--- Work to complete ---
From the data below, return the exact lines starting at the line containing "rw [rotorBack, if_pos hv]" and ending at the line containing "fun k hk => rejoinMade_members", both included, and nothing else.

|---|

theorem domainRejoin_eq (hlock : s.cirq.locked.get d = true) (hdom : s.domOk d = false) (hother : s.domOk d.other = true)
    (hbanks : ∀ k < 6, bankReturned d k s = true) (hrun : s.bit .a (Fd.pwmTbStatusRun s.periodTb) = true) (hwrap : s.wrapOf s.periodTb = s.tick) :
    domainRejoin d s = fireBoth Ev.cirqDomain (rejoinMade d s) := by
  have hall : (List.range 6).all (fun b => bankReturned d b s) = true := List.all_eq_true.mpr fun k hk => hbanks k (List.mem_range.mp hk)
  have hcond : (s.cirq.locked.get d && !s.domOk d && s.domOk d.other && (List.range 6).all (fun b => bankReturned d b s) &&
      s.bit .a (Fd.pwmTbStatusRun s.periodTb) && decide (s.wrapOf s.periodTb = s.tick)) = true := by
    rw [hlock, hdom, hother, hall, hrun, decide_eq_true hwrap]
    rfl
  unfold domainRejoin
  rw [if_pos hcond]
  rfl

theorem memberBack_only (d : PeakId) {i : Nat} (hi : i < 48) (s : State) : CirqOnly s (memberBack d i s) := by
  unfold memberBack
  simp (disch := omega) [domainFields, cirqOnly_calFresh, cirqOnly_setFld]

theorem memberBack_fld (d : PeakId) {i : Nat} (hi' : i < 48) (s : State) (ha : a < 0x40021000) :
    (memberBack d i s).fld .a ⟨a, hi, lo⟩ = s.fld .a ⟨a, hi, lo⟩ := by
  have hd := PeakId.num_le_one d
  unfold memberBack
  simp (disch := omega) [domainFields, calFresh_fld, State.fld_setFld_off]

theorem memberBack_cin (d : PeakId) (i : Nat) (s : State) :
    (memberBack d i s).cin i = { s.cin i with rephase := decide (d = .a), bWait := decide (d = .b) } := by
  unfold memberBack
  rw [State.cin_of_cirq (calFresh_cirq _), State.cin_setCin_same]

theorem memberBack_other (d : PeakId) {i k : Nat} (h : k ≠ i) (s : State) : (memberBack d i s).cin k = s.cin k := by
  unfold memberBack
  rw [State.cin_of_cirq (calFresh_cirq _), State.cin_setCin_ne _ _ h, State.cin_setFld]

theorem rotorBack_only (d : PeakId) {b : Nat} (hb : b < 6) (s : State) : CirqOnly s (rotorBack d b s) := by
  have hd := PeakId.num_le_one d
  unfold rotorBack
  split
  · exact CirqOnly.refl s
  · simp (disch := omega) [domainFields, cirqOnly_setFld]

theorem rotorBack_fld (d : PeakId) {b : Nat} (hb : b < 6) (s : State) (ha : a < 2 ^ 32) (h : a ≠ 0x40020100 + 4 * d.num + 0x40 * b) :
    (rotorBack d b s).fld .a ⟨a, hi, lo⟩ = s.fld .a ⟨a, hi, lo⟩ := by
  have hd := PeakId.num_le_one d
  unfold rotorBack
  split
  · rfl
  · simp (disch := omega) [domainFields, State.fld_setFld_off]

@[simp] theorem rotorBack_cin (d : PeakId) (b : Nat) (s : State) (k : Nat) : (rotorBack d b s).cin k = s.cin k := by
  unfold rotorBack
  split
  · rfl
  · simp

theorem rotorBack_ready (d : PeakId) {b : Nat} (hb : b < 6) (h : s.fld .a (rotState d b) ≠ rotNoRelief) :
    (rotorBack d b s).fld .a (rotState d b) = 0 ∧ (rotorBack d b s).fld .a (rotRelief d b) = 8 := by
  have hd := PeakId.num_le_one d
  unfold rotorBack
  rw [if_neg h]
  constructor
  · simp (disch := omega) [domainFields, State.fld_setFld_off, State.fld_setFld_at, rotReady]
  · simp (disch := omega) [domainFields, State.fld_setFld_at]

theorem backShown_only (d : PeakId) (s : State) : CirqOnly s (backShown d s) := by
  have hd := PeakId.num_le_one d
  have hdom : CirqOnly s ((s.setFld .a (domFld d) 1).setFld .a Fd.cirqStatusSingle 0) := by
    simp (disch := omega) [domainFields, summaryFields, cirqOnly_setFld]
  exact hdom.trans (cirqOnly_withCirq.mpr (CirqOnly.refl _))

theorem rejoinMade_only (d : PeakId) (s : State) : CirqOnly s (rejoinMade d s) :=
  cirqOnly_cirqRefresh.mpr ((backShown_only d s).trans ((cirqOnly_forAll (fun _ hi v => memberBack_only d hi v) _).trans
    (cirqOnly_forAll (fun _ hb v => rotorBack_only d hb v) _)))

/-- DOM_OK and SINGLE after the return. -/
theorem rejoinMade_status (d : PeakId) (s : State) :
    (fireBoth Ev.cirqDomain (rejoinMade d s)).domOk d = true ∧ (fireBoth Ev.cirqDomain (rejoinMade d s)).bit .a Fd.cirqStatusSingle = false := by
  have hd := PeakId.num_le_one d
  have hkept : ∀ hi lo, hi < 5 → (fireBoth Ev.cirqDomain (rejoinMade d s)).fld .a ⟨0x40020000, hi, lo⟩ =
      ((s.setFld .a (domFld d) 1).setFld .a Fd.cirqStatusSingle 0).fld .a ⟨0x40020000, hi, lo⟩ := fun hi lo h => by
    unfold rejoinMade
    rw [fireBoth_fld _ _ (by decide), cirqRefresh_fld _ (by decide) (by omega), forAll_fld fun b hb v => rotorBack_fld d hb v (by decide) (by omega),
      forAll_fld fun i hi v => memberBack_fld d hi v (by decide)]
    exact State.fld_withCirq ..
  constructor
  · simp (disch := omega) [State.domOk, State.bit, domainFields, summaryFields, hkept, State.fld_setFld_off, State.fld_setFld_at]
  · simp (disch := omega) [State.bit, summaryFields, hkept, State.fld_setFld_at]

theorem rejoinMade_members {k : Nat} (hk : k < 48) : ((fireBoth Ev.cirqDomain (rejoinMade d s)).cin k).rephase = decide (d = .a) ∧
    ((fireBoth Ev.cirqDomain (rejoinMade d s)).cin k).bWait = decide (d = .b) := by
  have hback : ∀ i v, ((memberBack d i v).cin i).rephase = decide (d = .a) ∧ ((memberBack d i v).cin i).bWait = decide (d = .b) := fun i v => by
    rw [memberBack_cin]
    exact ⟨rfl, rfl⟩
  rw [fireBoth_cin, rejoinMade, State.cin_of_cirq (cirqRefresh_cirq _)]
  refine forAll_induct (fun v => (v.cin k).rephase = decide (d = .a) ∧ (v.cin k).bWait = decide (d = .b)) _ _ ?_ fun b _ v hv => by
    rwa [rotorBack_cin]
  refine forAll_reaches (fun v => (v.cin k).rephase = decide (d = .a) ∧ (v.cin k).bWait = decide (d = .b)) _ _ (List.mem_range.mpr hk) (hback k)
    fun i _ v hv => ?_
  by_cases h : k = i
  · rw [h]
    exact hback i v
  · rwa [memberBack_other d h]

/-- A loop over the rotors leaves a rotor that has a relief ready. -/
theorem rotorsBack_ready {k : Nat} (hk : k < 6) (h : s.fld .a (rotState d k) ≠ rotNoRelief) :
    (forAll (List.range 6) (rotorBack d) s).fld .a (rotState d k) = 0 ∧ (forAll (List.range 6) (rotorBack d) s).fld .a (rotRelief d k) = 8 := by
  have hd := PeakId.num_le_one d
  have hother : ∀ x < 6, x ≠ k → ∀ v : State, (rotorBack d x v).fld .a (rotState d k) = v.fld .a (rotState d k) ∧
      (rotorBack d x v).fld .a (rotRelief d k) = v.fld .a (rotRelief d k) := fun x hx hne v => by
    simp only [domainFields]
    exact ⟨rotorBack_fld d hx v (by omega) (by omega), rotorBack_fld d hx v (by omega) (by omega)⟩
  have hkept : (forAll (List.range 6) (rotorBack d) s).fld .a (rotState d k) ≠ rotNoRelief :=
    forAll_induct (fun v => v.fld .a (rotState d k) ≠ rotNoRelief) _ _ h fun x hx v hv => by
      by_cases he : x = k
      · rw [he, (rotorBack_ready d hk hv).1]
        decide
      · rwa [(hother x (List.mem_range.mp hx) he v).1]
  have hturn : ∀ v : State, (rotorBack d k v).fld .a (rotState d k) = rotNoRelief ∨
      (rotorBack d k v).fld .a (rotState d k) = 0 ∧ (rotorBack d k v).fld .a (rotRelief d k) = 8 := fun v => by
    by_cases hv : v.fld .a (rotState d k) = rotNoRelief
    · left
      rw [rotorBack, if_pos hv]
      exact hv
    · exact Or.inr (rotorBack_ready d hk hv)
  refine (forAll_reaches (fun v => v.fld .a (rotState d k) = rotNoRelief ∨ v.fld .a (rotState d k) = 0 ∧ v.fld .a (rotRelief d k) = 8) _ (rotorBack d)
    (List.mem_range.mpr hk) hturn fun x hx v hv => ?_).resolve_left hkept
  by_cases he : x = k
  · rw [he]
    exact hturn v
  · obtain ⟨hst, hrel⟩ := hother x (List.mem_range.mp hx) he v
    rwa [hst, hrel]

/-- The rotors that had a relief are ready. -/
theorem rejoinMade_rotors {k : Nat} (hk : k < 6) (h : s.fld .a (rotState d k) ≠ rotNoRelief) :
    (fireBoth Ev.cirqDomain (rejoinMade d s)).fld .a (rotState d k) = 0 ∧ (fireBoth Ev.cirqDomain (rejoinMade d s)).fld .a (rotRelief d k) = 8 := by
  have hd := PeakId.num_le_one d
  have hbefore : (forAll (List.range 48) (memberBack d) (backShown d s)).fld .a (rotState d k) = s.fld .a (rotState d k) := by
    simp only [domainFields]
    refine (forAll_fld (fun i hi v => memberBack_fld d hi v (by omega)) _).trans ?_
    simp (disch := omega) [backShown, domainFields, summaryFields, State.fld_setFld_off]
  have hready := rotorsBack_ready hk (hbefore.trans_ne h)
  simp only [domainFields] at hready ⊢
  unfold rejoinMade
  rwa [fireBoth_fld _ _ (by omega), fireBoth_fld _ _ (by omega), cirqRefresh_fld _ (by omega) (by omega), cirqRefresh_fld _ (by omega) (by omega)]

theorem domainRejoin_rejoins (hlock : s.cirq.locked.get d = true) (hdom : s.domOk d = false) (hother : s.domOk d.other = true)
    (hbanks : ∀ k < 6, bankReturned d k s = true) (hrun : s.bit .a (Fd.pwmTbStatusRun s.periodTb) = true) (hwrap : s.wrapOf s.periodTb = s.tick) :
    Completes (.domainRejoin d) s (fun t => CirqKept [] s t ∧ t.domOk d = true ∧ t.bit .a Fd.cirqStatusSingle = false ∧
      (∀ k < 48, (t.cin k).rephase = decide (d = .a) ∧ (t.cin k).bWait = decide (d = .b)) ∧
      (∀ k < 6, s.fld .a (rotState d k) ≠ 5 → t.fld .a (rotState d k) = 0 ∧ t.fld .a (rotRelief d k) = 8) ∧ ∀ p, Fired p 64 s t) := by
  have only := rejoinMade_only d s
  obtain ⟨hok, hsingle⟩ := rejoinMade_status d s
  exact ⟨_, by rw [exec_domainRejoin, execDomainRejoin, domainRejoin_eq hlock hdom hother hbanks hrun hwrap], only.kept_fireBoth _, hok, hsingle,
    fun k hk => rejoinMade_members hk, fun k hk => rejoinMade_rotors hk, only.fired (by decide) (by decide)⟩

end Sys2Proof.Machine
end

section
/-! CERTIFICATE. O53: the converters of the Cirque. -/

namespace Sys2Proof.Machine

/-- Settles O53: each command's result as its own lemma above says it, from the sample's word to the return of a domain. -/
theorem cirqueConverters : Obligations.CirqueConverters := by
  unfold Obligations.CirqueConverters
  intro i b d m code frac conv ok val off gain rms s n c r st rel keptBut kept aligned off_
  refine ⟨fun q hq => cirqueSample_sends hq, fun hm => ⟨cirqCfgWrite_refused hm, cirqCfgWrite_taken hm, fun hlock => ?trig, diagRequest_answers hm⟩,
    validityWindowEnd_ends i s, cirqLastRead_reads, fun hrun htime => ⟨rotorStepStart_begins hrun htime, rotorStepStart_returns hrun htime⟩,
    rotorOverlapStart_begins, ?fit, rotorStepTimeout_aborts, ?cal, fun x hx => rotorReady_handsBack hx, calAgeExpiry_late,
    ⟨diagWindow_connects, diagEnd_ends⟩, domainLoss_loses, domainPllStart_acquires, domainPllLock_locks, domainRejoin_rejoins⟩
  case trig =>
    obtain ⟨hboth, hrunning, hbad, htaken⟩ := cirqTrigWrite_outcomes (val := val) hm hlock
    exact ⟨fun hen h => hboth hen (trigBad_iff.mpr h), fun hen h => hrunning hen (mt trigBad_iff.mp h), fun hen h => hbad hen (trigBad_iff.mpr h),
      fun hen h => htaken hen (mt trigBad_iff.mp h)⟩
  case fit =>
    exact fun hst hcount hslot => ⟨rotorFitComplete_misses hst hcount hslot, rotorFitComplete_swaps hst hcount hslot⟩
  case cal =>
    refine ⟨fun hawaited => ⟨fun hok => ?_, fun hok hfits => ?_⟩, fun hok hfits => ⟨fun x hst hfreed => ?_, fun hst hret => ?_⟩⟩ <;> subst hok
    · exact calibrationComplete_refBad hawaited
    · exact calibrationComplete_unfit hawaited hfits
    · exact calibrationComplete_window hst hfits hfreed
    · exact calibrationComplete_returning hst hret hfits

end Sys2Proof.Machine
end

|---|

--- Written response ---
      rw [rotorBack, if_pos hv]
      exact hv
    · exact Or.inr (rotorBack_ready d hk hv)
  refine (forAll_reaches (fun v => v.fld .a (rotState d k) = rotNoRelief ∨ v.fld .a (rotState d k) = 0 ∧ v.fld .a (rotRelief d k) = 8) _ (rotorBack d)
    (List.mem_range.mpr hk) hturn fun x hx v hv => ?_).resolve_left hkept
  by_cases he : x = k
  · rw [he]
    exact hturn v
  · obtain ⟨hst, hrel⟩ := hother x (List.mem_range.mp hx) he v
    rwa [hst, hrel]

/-- The rotors that had a relief are ready. -/
theorem rejoinMade_rotors {k : Nat} (hk : k < 6) (h : s.fld .a (rotState d k) ≠ rotNoRelief) :
    (fireBoth Ev.cirqDomain (rejoinMade d s)).fld .a (rotState d k) = 0 ∧ (fireBoth Ev.cirqDomain (rejoinMade d s)).fld .a (rotRelief d k) = 8 := by
  have hd := PeakId.num_le_one d
  have hbefore : (forAll (List.range 48) (memberBack d) (backShown d s)).fld .a (rotState d k) = s.fld .a (rotState d k) := by
    simp only [domainFields]
    refine (forAll_fld (fun i hi v => memberBack_fld d hi v (by omega)) _).trans ?_
    simp (disch := omega) [backShown, domainFields, summaryFields, State.fld_setFld_off]
  have hready := rotorsBack_ready hk (hbefore.trans_ne h)
  simp only [domainFields] at hready ⊢
  unfold rejoinMade
  rwa [fireBoth_fld _ _ (by omega), fireBoth_fld _ _ (by omega), cirqRefresh_fld _ (by omega) (by omega), cirqRefresh_fld _ (by omega) (by omega)]

theorem domainRejoin_rejoins (hlock : s.cirq.locked.get d = true) (hdom : s.domOk d = false) (hother : s.domOk d.other = true)
    (hbanks : ∀ k < 6, bankReturned d k s = true) (hrun : s.bit .a (Fd.pwmTbStatusRun s.periodTb) = true) (hwrap : s.wrapOf s.periodTb = s.tick) :
    Completes (.domainRejoin d) s (fun t => CirqKept [] s t ∧ t.domOk d = true ∧ t.bit .a Fd.cirqStatusSingle = false ∧
      (∀ k < 48, (t.cin k).rephase = decide (d = .a) ∧ (t.cin k).bWait = decide (d = .b)) ∧
      (∀ k < 6, s.fld .a (rotState d k) ≠ 5 → t.fld .a (rotState d k) = 0 ∧ t.fld .a (rotRelief d k) = 8) ∧ ∀ p, Fired p 64 s t) := by
  have only := rejoinMade_only d s
  obtain ⟨hok, hsingle⟩ := rejoinMade_status d s
  exact ⟨_, by rw [exec_domainRejoin, execDomainRejoin, domainRejoin_eq hlock hdom hother hbanks hrun hwrap], only.kept_fireBoth _, hok, hsingle,
    fun k hk => rejoinMade_members hk, fun k hk => rejoinMade_rotors hk, only.fired (by decide) (by decide)⟩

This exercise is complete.